On 4/24/19 11:32 PM, Thomas König wrote:
Hi,

I have tried to pinpoint potential problems which could lead to the
LAPACK issues that are currently seen in R.  I built the current R
trunk using

AR=gcc-ar RANLIB=gcc-ranlib ./configure --prefix=$HOME --enable-lto --enable-BLAS-shlib=no --without-recommended-packages

and used this to find problem areas.

There are quite a few warnings that were flagged, due to mismatches
in function types.

The prototypes that R has in its header files, for example BLAS.h,
are often not compatible with gfortran function declarations.  To take
one small example, in src/main/print.c, we have

void NORET F77_NAME(xerbla)(const char *srname, int *info)

so xerbla_ is defined with two arguments.

However, gfortran passes string lengths as hidden arguments.
You can see this by compiling the small example

$ cat xer.f
      SUBROUTINE FOO
      INTEGER INFO
      CALL XERBLA ('FOO', INFO)
      END
$ gfortran -c -fdump-tree-original xer.f
$ cat xer.f.004t.original
foo ()
{
  integer(kind=4) info;

  xerbla (&"FOO"[1]{lb: 1 sz: 1}, &info, 3);
}

so here we have three arguments. This mismatch is flagged
by -Wlto-type-mismatch, which, for example, yields

print.c:1120:12: note: type 'void' should match type 'long int'
../../src/extra/blas/blas.f:357:20: warning: type of 'xerbla' does not match original declaration [-Wlto-type-mismatch]
  357 |          CALL XERBLA( 'DGBMV ', INFO )

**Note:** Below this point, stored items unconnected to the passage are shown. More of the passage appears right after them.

/-- The layout state that a checkpoint and the journal's records give (R141, R150). `headers` are the stripe headers of the sealed
sets as (set, row, facts). Rows of a record take its submission GTS (R157). -/
def restored (b : Bool × Bytes) (tail : List JRec) (headers : List (Nat × Nat × RowInfo)) (s : State) : State :=
  let ds := ckptDrives b.2
  let key := keyAt s ds
  let js := (tail.map (foundRecord key)).foldl (fun l r => jseqInsert r l) []
  let base := ckptTables s key b.2
  let last := leAt b.2 16 8
  let t := (js.filter fun r => decide (last < r.jseq)).foldl Tables.apply base
  let drives := ds.foldl (fun (t : Tab Drive) d => t.put (tableKey s ds d) { (default : Drive) with
    index := d.index, uuid := d.uuid, chunkCount := d.chunkCount }) []
  let s := s.onLay fun l => { l with
    map := t.map, sets := t.sets, extentNext := t.extentNext, drives := drives, journal := js
    jseqNext := js.foldl (fun n r => max n (r.jseq + 1)) (last + 1)
    ringPos := js.foldl (fun p r => r.copies.foldl (fun p c => p.put c.slot ((c.pos + r.blocks) % ringBlocks)) p) []
    ckpt := { (default : Checkpoint) with
      gen := leAt b.2 8 8, regionB := !b.1, durableGen := leAt b.2 8 8, durableJseq := last, base := base } }
  let s := headers.foldl (fun s x => setRows x.1 [(x.2.1, x.2.2)] s) s
  let s := js.foldl (fun s r => if r.typ = 1 ∨ r.typ = 5 then runRows r.jseq r.gts r.runs r.crcs s else s) s
  s.onLay fun l => { l with
    drives := l.drives.mapAll fun k d => { d with used := chunksHeld s k }
    sets := l.sets.mapAll fun _ r =>
      if r.state = .opened then { r with state := .sealing, reason := 4 } else r }

/-- Does the drive kept under a number stand in its slot, its port in READY (R494)? -/
def present (s : State) (k : Nat) : Bool :=
  served s k && (portOf s k).superblock == some (true, (s.lay.drives.at k).uuid)

/-- Each drive of the table is settled after a restart (R494): those present enter STATE 1, or STATE 3 where a set marks them as
lost; the others are lost. -/
def settleDrives (s : State) : State :=
  let here := s.lay.drives.keysWhere fun k _ => present s k
  let gone := s.lay.drives.keysWhere fun k _ => !present s k
  let s := here.foldl (fun s k => onDrive k (fun d => { d with
    state := if (lostOn s k).isEmpty then 1 else 3, lbaCount := (portOf s k).lbaCount }) s) s
  gone.foldl (fun s k => layDriveLost k (onDrive k (fun d => { d with state := 1 }) s)) s

/-- JOURNAL_REPLAY_DONE after a restart (R141, R150, R494): `regions` are the checkpoint regions as read, each with whether it is
region B, `tail` the records found whole in the rings, in which the set record of type 4 names a drive by its place in the table,
and `headers` the stripe headers of sealed sets. From the newest valid checkpoint on the records apply in JSEQ order, every set
that was OPEN is sealed with reason 4, and each drive of the table is settled; then the drives in READY that are none of them are
taken up. With no valid checkpoint there is no table, and a drive of the shelf is refused. FIX then takes up the objects of the
fixity store, `store` as they are read, and recomputation begins (R177). -/
def execJournalReplayDone (regions : List (Bool × Bytes)) (tail : List JRec) (headers : List (Nat × Nat × RowInfo))
    (store : List (Bytes × Bytes)) (s : State) : Result :=
  if s.lay.replayEnded || !isActive s then .next s
  else
    let ended := fun (s : State) => s.onLay fun l => { l with replayEnded := true }
    let s := match newestCkpt regions with
      | some b => settleDrives (ended (restored b tail headers s))
      | none => ended s
    let s := (setsIn s .sealing).foldl (fun s id => sealIfResolved id s) s
    .next (startRecompute store (nextRebuild (updateAna (retire (mapPrune (offerDrives s))))))

/-! Checkpoints (R143, R144, R164). -/

/-- CKPT_INTERVAL: an INTERVAL_S of 0 disables the timer (R143, R164). -/
def execCkptInterval (s : State) : Result :=
  if s.fld F.LAY_CKPT_CFG_INTERVAL_S = 0 then .next s else .next (startCheckpoint s)

/-- LAY_CKPT_CTRL_START (R143, R164). -/
def execLayCkptCtrlStart (path : Fin 5) (session : Nat) (value : Word) (s : State) : Result :=
  let (s, go) := writeGate path.val session (F.LAY_CKPT_CTRL_START.addr 0) value s
  if go && bitAt value.toNat 0 then .next (startCheckpoint s) else .next s

/-- CHECKPOINT_WRITE_COMPLETION: the last copy makes the checkpoint durable; a failure loses the drive (R143, R144). -/
def execCheckpointWriteCompletion (slot : Fin 48) (result : DriveResult) (s : State) : Result :=
  let c := s.lay.ckpt
  if !(c.busy && c.pendingSlots.contains slot.val) then .next s
  else
    .next (driveWriteEnds slot.val result (fun s =>
      let s := s.onLay fun l => { l with ckpt := { l.ckpt with
        pendingSlots := l.ckpt.pendingSlots.filter (· != slot.val), doneSlots := slot.val :: l.ckpt.doneSlots } }
      if s.lay.ckpt.pendingSlots.isEmpty then ckptDurable s else s)
      (drvDone slot.val false true (regionLba c.regionB) (c.image.length / 4096) s))

/-! Rebuild, repair and scrub. -/

/-- REBUILD_SET_DONE: the units of the set's rows have been read, `rows` row by row; the lost unit of every used row goes into the
replacement's chunk with its header area, and once they are written a record of type 4 gives the set its new member and
generation, which stand when it commits (R147). While the journal is full the writes of rebuild wait (R140). -/
def execRebuildSetDone (rows : List (List UnitRead)) (s : State) : Result :=
  match s.lay.rebuild.target with
  | none => .next s
  | some (id, n, m) =>
    if s.lay.full ∨ s.lay.rebuild.written then .next s
    else
      let r := s.lay.sets.at id
      let g := setGeom s id
      let s := s.onLay fun l => { l with rebuild := { l.rebuild with written := true } }
      let s := ((List.range rows.length).zip rows).foldl (fun s p =>
        if !unitWritten g (r.rows.at p.1) n then s
        else match recoverUnit s id p.1 n p.2 with
          | some b => drvWrite m.slot false (unitLba s m g.u p.1) b s
          | none => s) s
      let cipher := (s.cmd.namespaces.at r.nsid).cipher
      let hdr := (List.range g.rows).flatMap fun row => stripeHeader g.k g.m id r.geom r.nsid row n cipher (r.rows.at row)
      .next (drvWrite m.slot false (headerLba m.chunk) hdr s)

/-- The units of a row that are present: written, and of members that are not lost. -/
def presentUnits (s : State) (set row : Nat) : List Nat :=
  let g := setGeom s set
  let r := s.lay.sets.at set
  (List.range (g.k + g.m)).filter fun u => unitWritten g (r.rows.at row) u && !(r.members.getD u default).lost

/-- Is the syndrome of a row zero over the units known (R129): do those past the first k agree with what these k give? -/
def rowConsistent (g : Geometry) (known : List (Nat × Bytes)) : Bool :=
  decide (known.length ≤ g.k) || known.all fun p => p.2 == unitFrom g (decodeRow g.k g.m known) p.1

/-- With every present unit of a row passing its check and the syndrome not zero the row is inconsistent: suspect, and not
repaired (R152). -/
def checkSyndrome (set row : Nat) (units : List UnitRead) (s : State) : State :=
  if ((presentUnits s set row).all fun u => units.any fun x => x.unit == u && unitPasses s set row x) ∧
      !rowConsistent (setGeom s set) (knownUnits s set row units) then
    emit 0x573 0x709 3 (row * 2 ^ 24 + set)
      (onSet set (fun r => { r with rows := r.rows.upd row fun i => { i with suspect := true } }) s)
  else s

/-- A unit queued for repair needs it no more. -/
def repaired (set row unit : Nat) (s : State) : State :=
  s.onLay fun l => { l with repairs := l.repairs.filter (· != (set, row, unit)) }

/-- Rewrite a unit in place (R151). -/
def rewriteUnit (set row unit : Nat) (b : Bytes) (s : State) : State :=
  drvWrite ((s.lay.sets.at set).members.getD unit default).slot false (ioLba s set row unit) b (repaired set row unit s)

/-- READ_REPAIR: a unit that a read queued for repair is recovered from the units read and rewritten, once (R146, R152). -/
def execReadRepair (set row unit : Nat) (units : List UnitRead) (s : State) : Result :=
  if !s.lay.repairs.contains (set, row, unit) then .next s
  else if units.any fun x => x.unit == unit && unitPasses s set row x then
    .next (checkSyndrome set row units (repaired set row unit s))
  else
    match recoverUnit s set row unit units with
    | some b => .next (rewriteUnit set row unit b s)
    | none => .next (repaired set row unit s)

/-- DRIVE_RETURNED (R150). -/
def execDriveReturned (slot : Fin 48) (s : State) : Result := .next (driveReturns slot.val s)

/-- The used rows of every SEALED set: what a scrub cycle reads (R151). -/
def scrubTotal (s : State) : Nat := ((setsIn s .sealed).map fun id => (s.lay.sets.at id).rowsUsed).sum

/-- One more row of a set scrubbed: a set under way is read to its end; after the last row of the cycle the next one begins (R151,
R164). -/
def scrubAdvance (set row : Nat) (s : State) : State :=
  let r := s.lay.sets.at set
  let s := s.onLay fun l => { l with
    scrubSet := if row + 1 < r.rowsUsed then some set else none, scrubRows := l.scrubRows.upd r.nsid (· + 1) }
  if scrubTotal s ≤ countOf s.lay.scrubRows 0xFFFFFFFF then s.onLay fun l => { l with scrubRows := [], scrubStart := s.now } else s

/-- A unit that fails scrub is recovered and rewritten (R151). -/
def scrubUnit (set row : Nat) (units : List UnitRead) (s : State) (unit : Nat) : State :=
  match recoverUnit s set row unit units with
  | none => s
  | some b =>
    let r := s.lay.sets.at set
    let s := (rewriteUnit set row unit b s).bump F.LAY_SCRUB_STAT_REPAIRS
    let s := s.onLay fun l => { l with scrubRepairs := l.scrubRepairs.upd r.nsid (· + 1) }
    emit 0x573 0x708 1 ((r.members.getD unit default).slot * 2 ^ 30 + set) s

/-- SCRUB_ROW (R151, R152): `units` are the present units as read. With SCRUB_EN at 0 no further set is begun (R164). -/
def execScrubRow (set row : Nat) (units : List UnitRead) (s : State) : Result :=
  let r := s.lay.sets.at set
  if (s.fld F.LAY_CFG_SCRUB_EN = 0 ∧ s.lay.scrubSet ≠ some set) ∨ r.state ≠ .sealed ∨ r.rowsUsed ≤ row ∨ !mayDrive s then .next s
  else
    let failed := (units.filter fun x => !unitPasses s set row x).map (·.unit)
    let s := if failed.isEmpty then checkSyndrome set row units s else failed.foldl (scrubUnit set row units) s
    .next (scrubAdvance set row s)

/-- LAY_FORMAT_ORDER (R150, R164): with the confirmation byte, on a single or active unit whose restart replay has ended, the
drive in service at its port of a slot whose STATE is 0 or 4 is formatted. -/
def execLayFormatOrder (path : Fin 5) (session : Nat) (value : Word) (s : State) : Result :=
  let (s, go) := writeGate path.val session (F.LAY_FORMAT_ORDER_CONFIRM.addr 0) value s
  let slot := bitsOf value.toNat 5 0
  let d := s.lay.drives.at slot
  if go && bitsOf value.toNat 31 24 == 0xA5 && decide (slot < 48) && (d.state == 0 || d.state == 4) && isActive s &&
      s.lay.replayEnded && served s slot then
    .next (formatDrive slot (portOf s slot).lbaCount s)
  else .next s

end Sys2Proof.Machine
end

So, why can gcc's r268992 / r269349 matter? Before these patches,
gfortran used the variadic calling convention for calling procedures
outside the current file, and the non-variadic calling convention for
calling procedures found in the current file.

Because the procedures were all compiled as non-variadic, the caller and
the calle's signature did not match if they were not in the same
source file, which is an ABI violation.

This violation manifested itself in https://gcc.gnu.org/PR87689 ,
where the the problem resulted in crashes on a primary gcc platform,
POWER.

How can this potentially affect R?  After the fix for PR87689,
gfortran's calls to external procedures are no longer variadic. It is
quite possible that, while this "works" most of the time, there
is a problem with a particular LAPACK routine, the call sequence
leading up to it or the procedures it calls.

How to fix this problem?  The only clear way I see is to fix this
on the R side, by adding the string lengths to the prototypes.
These are size_t (64 bit on 64-bit systems, 32 bit on 32-bit
systems).  You should then try to make --enable-lto pass
without any warnings.

Regarding LAPACK itself, the default build system for R builds
it as a shared library.  Offhand, I did not see any way to
build a *.a file instead, so I could not use LTO to check
for mismatched prototypes between R and LAPACK.

Of course, I cannot be sure that this is really the root cause
of the problem you are seeing,but it does seem to fit quite well.
I hope this analysis helps in resolving this.